Cornell University Hospital for Animals, Ithaca, New York.
Veterinary Medical Center of Central New York, East Syracuse, New York.
J Vet Emerg Crit Care (San Antonio). 2021 May;31(3):360-370. doi: 10.1111/vec.13038. Epub 2020 Dec 31.
To describe patient characteristics of dogs with septic shock, investigate markers of disease severity, and assess treatment impact on outcome.
Retrospective study.
Single center, university veterinary teaching intensive care unit.

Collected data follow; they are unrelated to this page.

-- ==== Sys2Proof/Laws/State.lean ====
section
/-! SUPPORT. What each update of the state leaves in each of its fields: one lemma per field per update, true by
definition, so that no later proof unfolds a record update. -/

namespace Sys2Proof.Machine

/-! ### Banks -/

/-- What an updated bank holds. -/
theorem upd_get {α : Type} {n : Nat} (v : Vector α n) (i : Fin n) (f : α → α) (k : Nat) (h : k < n) :
    (upd v i f)[k] = if i.val = k then f v[k] else v[k] := by
  unfold upd
  by_cases e : i.val = k
  · subst e; simp
  · simp [e]

/-- The element an update names. -/
@[simp] theorem upd_self {α : Type} {n : Nat} (v : Vector α n) (i : Fin n) (f : α → α) :
    (upd v i f)[i.val] = f v[i.val] := by
  simp [upd]

/-- Another element of an updated bank. -/
theorem upd_other {α : Type} {n : Nat} (v : Vector α n) {i j : Fin n} (f : α → α) (h : i ≠ j) :
    (upd v i f)[j.val] = v[j.val] := by
  rw [upd_get, if_neg (fun e => h (Fin.ext e))]


/-! ### Changes of one block -/

section

variable (s : State)


@[simp] theorem State.modPins_pins (g : Pins → Pins) : (s.modPins g).pins = g s.pins := rfl
@[simp] theorem State.modPins_lpu (g : Pins → Pins) : (s.modPins g).lpu = s.lpu := rfl
@[simp] theorem State.modPins_scl (g : Pins → Pins) : (s.modPins g).scl = s.scl := rfl
@[simp] theorem State.modPins_mpm (g : Pins → Pins) : (s.modPins g).mpm = s.mpm := rfl
@[simp] theorem State.modPins_rfg (g : Pins → Pins) : (s.modPins g).rfg = s.rfg := rfl
@[simp] theorem State.modPins_syu (g : Pins → Pins) : (s.modPins g).syu = s.syu := rfl
@[simp] theorem State.modPins_bsq (g : Pins → Pins) : (s.modPins g).bsq = s.bsq := rfl
@[simp] theorem State.modPins_mtr (g : Pins → Pins) : (s.modPins g).mtr = s.mtr := rfl
@[simp] theorem State.modPins_blg (g : Pins → Pins) : (s.modPins g).blg = s.blg := rfl
@[simp] theorem State.modPins_evr (g : Pins → Pins) : (s.modPins g).evr = s.evr := rfl
@[simp] theorem State.modPins_mgu (g : Pins → Pins) : (s.modPins g).mgu = s.mgu := rfl
@[simp] theorem State.modPins_mlk (g : Pins → Pins) : (s.modPins g).mlk = s.mlk := rfl
@[simp] theorem State.modPins_now (g : Pins → Pins) : (s.modPins g).now = s.now := rfl
@[simp] theorem State.modPins_handoffs (g : Pins → Pins) : (s.modPins g).handoffs = s.handoffs := rfl
@[simp] theorem State.modPins_overrun (g : Pins → Pins) : (s.modPins g).overrun = s.overrun := rfl
@[simp] theorem State.modPins_pending (g : Pins → Pins) : (s.modPins g).pending = s.pending := rfl

@[simp] theorem State.modLpu_pins (g : Lpu → Lpu) : (s.modLpu g).pins = s.pins := rfl
@[simp] theorem State.modLpu_lpu (g : Lpu → Lpu) : (s.modLpu g).lpu = g s.lpu := rfl
@[simp] theorem State.modLpu_scl (g : Lpu → Lpu) : (s.modLpu g).scl = s.scl := rfl
@[simp] theorem State.modLpu_mpm (g : Lpu → Lpu) : (s.modLpu g).mpm = s.mpm := rfl
@[simp] theorem State.modLpu_rfg (g : Lpu → Lpu) : (s.modLpu g).rfg = s.rfg := rfl
@[simp] theorem State.modLpu_syu (g : Lpu → Lpu) : (s.modLpu g).syu = s.syu := rfl
@[simp] theorem State.modLpu_bsq (g : Lpu → Lpu) : (s.modLpu g).bsq = s.bsq := rfl
@[simp] theorem State.modLpu_mtr (g : Lpu → Lpu) : (s.modLpu g).mtr = s.mtr := rfl
@[simp] theorem State.modLpu_blg (g : Lpu → Lpu) : (s.modLpu g).blg = s.blg := rfl
@[simp] theorem State.modLpu_evr (g : Lpu → Lpu) : (s.modLpu g).evr = s.evr := rfl
@[simp] theorem State.modLpu_mgu (g : Lpu → Lpu) : (s.modLpu g).mgu = s.mgu := rfl
@[simp] theorem State.modLpu_mlk (g : Lpu → Lpu) : (s.modLpu g).mlk = s.mlk := rfl
@[simp] theorem State.modLpu_now (g : Lpu → Lpu) : (s.modLpu g).now = s.now := rfl
@[simp] theorem State.modLpu_handoffs (g : Lpu → Lpu) : (s.modLpu g).handoffs = s.handoffs := rfl
@[simp] theorem State.modLpu_overrun (g : Lpu → Lpu) : (s.modLpu g).overrun = s.overrun := rfl
@[simp] theorem State.modLpu_pending (g : Lpu → Lpu) : (s.modLpu g).pending = s.pending := rfl

@[simp] theorem State.modScl_pins (g : Scl → Scl) : (s.modScl g).pins = s.pins := rfl
@[simp] theorem State.modScl_lpu (g : Scl → Scl) : (s.modScl g).lpu = s.lpu := rfl
@[simp] theorem State.modScl_scl (g : Scl → Scl) : (s.modScl g).scl = g s.scl := rfl
@[simp] theorem State.modScl_mpm (g : Scl → Scl) : (s.modScl g).mpm = s.mpm := rfl
@[simp] theorem State.modScl_rfg (g : Scl → Scl) : (s.modScl g).rfg = s.rfg := rfl
@[simp] theorem State.modScl_syu (g : Scl → Scl) : (s.modScl g).syu = s.syu := rfl
@[simp] theorem State.modScl_bsq (g : Scl → Scl) : (s.modScl g).bsq = s.bsq := rfl
@[simp] theorem State.modScl_mtr (g : Scl → Scl) : (s.modScl g).mtr = s.mtr := rfl
@[simp] theorem State.modScl_blg (g : Scl → Scl) : (s.modScl g).blg = s.blg := rfl
@[simp] theorem State.modScl_evr (g : Scl → Scl) : (s.modScl g).evr = s.evr := rfl
@[simp] theorem State.modScl_mgu (g : Scl → Scl) : (s.modScl g).mgu = s.mgu := rfl
@[simp] theorem State.modScl_mlk (g : Scl → Scl) : (s.modScl g).mlk = s.mlk := rfl
@[simp] theorem State.modScl_now (g : Scl → Scl) : (s.modScl g).now = s.now := rfl
@[simp] theorem State.modScl_handoffs (g : Scl → Scl) : (s.modScl g).handoffs = s.handoffs := rfl
@[simp] theorem State.modScl_overrun (g : Scl → Scl) : (s.modScl g).overrun = s.overrun := rfl
@[simp] theorem State.modScl_pending (g : Scl → Scl) : (s.modScl g).pending = s.pending := rfl

@[simp] theorem State.modMpm_pins (g : Mpm → Mpm) : (s.modMpm g).pins = s.pins := rfl
@[simp] theorem State.modMpm_lpu (g : Mpm → Mpm) : (s.modMpm g).lpu = s.lpu := rfl
@[simp] theorem State.modMpm_scl (g : Mpm → Mpm) : (s.modMpm g).scl = s.scl := rfl
@[simp] theorem State.modMpm_mpm (g : Mpm → Mpm) : (s.modMpm g).mpm = g s.mpm := rfl
@[simp] theorem State.modMpm_rfg (g : Mpm → Mpm) : (s.modMpm g).rfg = s.rfg := rfl
@[simp] theorem State.modMpm_syu (g : Mpm → Mpm) : (s.modMpm g).syu = s.syu := rfl
@[simp] theorem State.modMpm_bsq (g : Mpm → Mpm) : (s.modMpm g).bsq = s.bsq := rfl
@[simp] theorem State.modMpm_mtr (g : Mpm → Mpm) : (s.modMpm g).mtr = s.mtr := rfl
@[simp] theorem State.modMpm_blg (g : Mpm → Mpm) : (s.modMpm g).blg = s.blg := rfl
@[simp] theorem State.modMpm_evr (g : Mpm → Mpm) : (s.modMpm g).evr = s.evr := rfl
@[simp] theorem State.modMpm_mgu (g : Mpm → Mpm) : (s.modMpm g).mgu = s.mgu := rfl
@[simp] theorem State.modMpm_mlk (g : Mpm → Mpm) : (s.modMpm g).mlk = s.mlk := rfl
@[simp] theorem State.modMpm_now (g : Mpm → Mpm) : (s.modMpm g).now = s.now := rfl
@[simp] theorem State.modMpm_handoffs (g : Mpm → Mpm) : (s.modMpm g).handoffs = s.handoffs := rfl
@[simp] theorem State.modMpm_overrun (g : Mpm → Mpm) : (s.modMpm g).overrun = s.overrun := rfl
@[simp] theorem State.modMpm_pending (g : Mpm → Mpm) : (s.modMpm g).pending = s.pending := rfl

@[simp] theorem State.modRfg_pins (g : Rfg → Rfg) : (s.modRfg g).pins = s.pins := rfl
@[simp] theorem State.modRfg_lpu (g : Rfg → Rfg) : (s.modRfg g).lpu = s.lpu := rfl
@[simp] theorem State.modRfg_scl (g : Rfg → Rfg) : (s.modRfg g).scl = s.scl := rfl
@[simp] theorem State.modRfg_mpm (g : Rfg → Rfg) : (s.modRfg g).mpm = s.mpm := rfl
@[simp] theorem State.modRfg_rfg (g : Rfg → Rfg) : (s.modRfg g).rfg = g s.rfg := rfl
@[simp] theorem State.modRfg_syu (g : Rfg → Rfg) : (s.modRfg g).syu = s.syu := rfl
@[simp] theorem State.modRfg_bsq (g : Rfg → Rfg) : (s.modRfg g).bsq = s.bsq := rfl
@[simp] theorem State.modRfg_mtr (g : Rfg → Rfg) : (s.modRfg g).mtr = s.mtr := rfl
@[simp] theorem State.modRfg_blg (g : Rfg → Rfg) : (s.modRfg g).blg = s.blg := rfl
@[simp] theorem State.modRfg_evr (g : Rfg → Rfg) : (s.modRfg g).evr = s.evr := rfl
@[simp] theorem State.modRfg_mgu (g : Rfg → Rfg) : (s.modRfg g).mgu = s.mgu := rfl
@[simp] theorem State.modRfg_mlk (g : Rfg → Rfg) : (s.modRfg g).mlk = s.mlk := rfl
@[simp] theorem State.modRfg_now (g : Rfg → Rfg) : (s.modRfg g).now = s.now := rfl
@[simp] theorem State.modRfg_handoffs (g : Rfg → Rfg) : (s.modRfg g).handoffs = s.handoffs := rfl
@[simp] theorem State.modRfg_overrun (g : Rfg → Rfg) : (s.modRfg g).overrun = s.overrun := rfl
@[simp] theorem State.modRfg_pending (g : Rfg → Rfg) : (s.modRfg g).pending = s.pending := rfl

Thirty-seven dogs with septic shock.
None.
Mean number of organ dysfunction was 3.24 ± 1.0, and included cardiovascular (100%), respiratory (73%), hematologic (68%), renal (49%), and hepatic (32%) dysfunction. The gastrointestinal tract was the most common source of sepsis. Mean blood pressure prior to resuscitation was 50 ± 8 mm Hg. All dogs were given IV fluids before vasopressor therapy with a mean rate of 12.1 ± 11.0 mL/kg/h. All dogs were given antimicrobials, administered within a mean of 4.3 ± 5.7 hours after diagnosis. Dopamine or norepinephrine was administered IV, respectively in 51.3% and 37.8% of dogs, with a mean duration of hypotension of 2.6 ± 3.0 hours. Mortality rate was 81.1%. Survivors were more likely to have a feeding tube (P = 0.007) and to have gastrointestinal sepsis (P = 0.012), and less likely to have respiratory dysfunction (P < 0.001). APPLE scores (P = 0.014) and time to antimicrobial therapy (P = 0.047) were identified as predictors of mortality. Treatment bundles consisting of 7 interventions that may improve outcomes in people with septic shock were evaluated. Survivors received 4.1 ± 1.3 interventions, whereas nonsurvivors received 2.4 ± 1.4 (P = 0.003).
Septic shock in dogs confers a guarded prognosis. Early antimicrobial therapy and the utilization of treatment bundles may increase survivability in dogs with septic shock. More research is warranted to investigate the impact of specific interventions on survival.
描述患有感染性休克的犬的临床特征,调查疾病严重程度的标志物,并评估治疗对预后的影响。
回顾性研究。
单中心,大学兽医教学重症监护病房。
37 只患有感染性休克的犬。
无。
平均有 3.24 ± 1.0 个器官功能障碍,包括心血管(100%)、呼吸(73%)、血液学(68%)、肾脏(49%)和肝脏(32%)功能障碍。胃肠道是脓毒症最常见的来源。复苏前的平均血压为 50 ± 8 毫米汞柱。所有犬在使用血管加压药物前均接受静脉输液,平均速度为 12.1 ± 11.0 毫升/千克/小时。所有犬均接受抗生素治疗,在诊断后平均 4.3 ± 5.7 小时内开始给药。分别有 51.3%和 37.8%的犬给予多巴胺或去甲肾上腺素静脉滴注,低血压的平均持续时间为 2.6 ± 3.0 小时。死亡率为 81.1%。存活者更有可能放置喂养管(P = 0.007)和存在胃肠道感染(P = 0.012),而较少发生呼吸功能障碍(P < 0.001)。APPLE 评分(P = 0.014)和抗菌治疗时间(P = 0.047)被确定为死亡率的预测因素。评估了可能改善感染性休克患者预后的 7 项干预措施组成的治疗包。存活者接受了 4.1 ± 1.3 项干预措施,而未存活者接受了 2.4 ± 1.4 项(P = 0.003)。
犬感染性休克预后不佳。早期抗菌治疗和使用治疗包可能会提高感染性休克犬的存活率。需要进一步研究以调查特定干预措施对生存的影响。